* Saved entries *
-------

@[simp] theorem cqPost_part (p : StatePart) (h : p ∉ ([.banksCollations, .banksLastActive, .banksMem, .banksMerge, .banksPauses, .banksSeals, .banksValid, .draws, .fabricAccs, .fabricCounters, .fabricSlots, .powerDoms, .queuesComb, .queuesPortB, .queuesResults, .regs, .remoteOutMsgs, .replicasBaroCorr, .streamsCtxs, .supEventNow, .supEvents, .supNextEvent] : List StatePart)) (a0 : Sys2Proof.Machine.State) (a1 : Nat) (a2 : Nat) (a3 : Nat) :
    part (cqPost a0 a1 a2 a3) p = part a0 p := by
  simp at h
  unfold cqPost
  repeat' split
  all_goals simp [h]

@[simp] theorem cqComplete_part (p : StatePart) (h : p ∉ ([.banksCollations, .banksLastActive, .banksMem, .banksMerge, .banksPauses, .banksSeals, .banksValid, .draws, .fabricAccs, .fabricCounters, .fabricSlots, .powerDoms, .queuesComb, .queuesPortB, .queuesResults, .regs, .remoteOutMsgs, .replicasBaroCorr, .streamsCtxs, .supEventNow, .supEvents, .supNextEvent] : List StatePart)) (a0 : Sys2Proof.Machine.State) (a1 : Nat) (a2 : Nat) (a3 : Nat) :
    part (cqComplete a0 a1 a2 a3) p = part a0 p := by
  simp at h
  unfold cqComplete
  repeat' split
  all_goals simp [h]

@[simp] theorem cqAdd_part (p : StatePart) (h : p ∉ ([.banksCollations, .banksLastActive, .banksMem, .banksMerge, .banksPauses, .banksSeals, .banksValid, .draws, .fabricAccs, .fabricCounters, .fabricLocks, .fabricSlots, .powerDoms, .queuesComb, .regs, .remoteOutMsgs, .replicasBaroCorr, .streamsCtxs, .supEventNow, .supEvents, .supNextEvent] : List StatePart)) (a0 : Sys2Proof.Machine.State) (a1 : Nat) (a2 : Nat) (a3 : Nat) (a4 : Nat) (a5 : List Sys2Proof.Byte) (a6 : Nat) (a7 : Nat) :
    part (cqAdd a0 a1 a2 a3 a4 a5 a6 a7) p = part a0 p := by
  simp at h
  unfold cqAdd
  repeat' split
  all_goals simp [h]

@[simp] theorem cqAdvance_part (p : StatePart) (h : p ∉ ([.banksCollations, .banksLastActive, .banksMem, .banksMerge, .banksPauses, .banksSeals, .banksValid, .draws, .fabricAccs, .fabricCounters, .fabricLocks, .fabricSlots, .powerDoms, .queuesComb, .regs, .remoteOutMsgs, .replicasBaroCorr, .streamsCtxs, .supEventNow, .supEvents, .supNextEvent] : List StatePart)) (a0 : Nat) (a1 : Sys2Proof.Machine.State) (a2 : Nat) (a3 : Nat) (a4 : Nat) :
    part (cqAdvance a0 a1 a2 a3 a4) p = part a1 p := by
  simp at h
  induction a0 generalizing a1 with
  | zero => unfold cqAdvance; repeat' (first | (simp [h]; done) | split)
  | succ n ih => unfold cqAdvance; dsimp only; split; rfl; rw [ih]; simp [h]

@[simp] theorem cqArrive_part (p : StatePart) (h : p ∉ ([.banksCollations, .banksLastActive, .banksMem, .banksMerge, .banksPauses, .banksSeals, .banksValid, .draws, .fabricAccs, .fabricCounters, .fabricLocks, .fabricSlots, .powerDoms, .queuesComb, .queuesPortB, .queuesResults, .regs, .remoteOutMsgs, .replicasBaroCorr, .streamsCtxs, .supEventNow, .supEvents, .supNextEvent] : List StatePart)) (a0 : Sys2Proof.Machine.State) (a1 : Nat) (a2 : Nat) (a3 : Nat) (a4 : Nat) (a5 : Nat) (a6 : List Sys2Proof.Byte) (a7 : Nat) (a8 : Nat) :
    part (cqArrive a0 a1 a2 a3 a4 a5 a6 a7 a8) p = part a0 p := by
  simp at h
  unfold cqArrive
  repeat' split
  all_goals simp [h]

-------

* Task prompt *
In the records above, locate each line with the word "unfold". Copy all such lines.

* Written answer *
  unfold cqPost
  unfold cqComplete
  unfold cqAdd
  | zero => unfold cqAdvance; repeat' (first | (simp [h]; done) | split)
  | succ n ih => unfold cqAdvance; dsimp only; split; rfl; rw [ih]; simp [h]
  unfold cqArrive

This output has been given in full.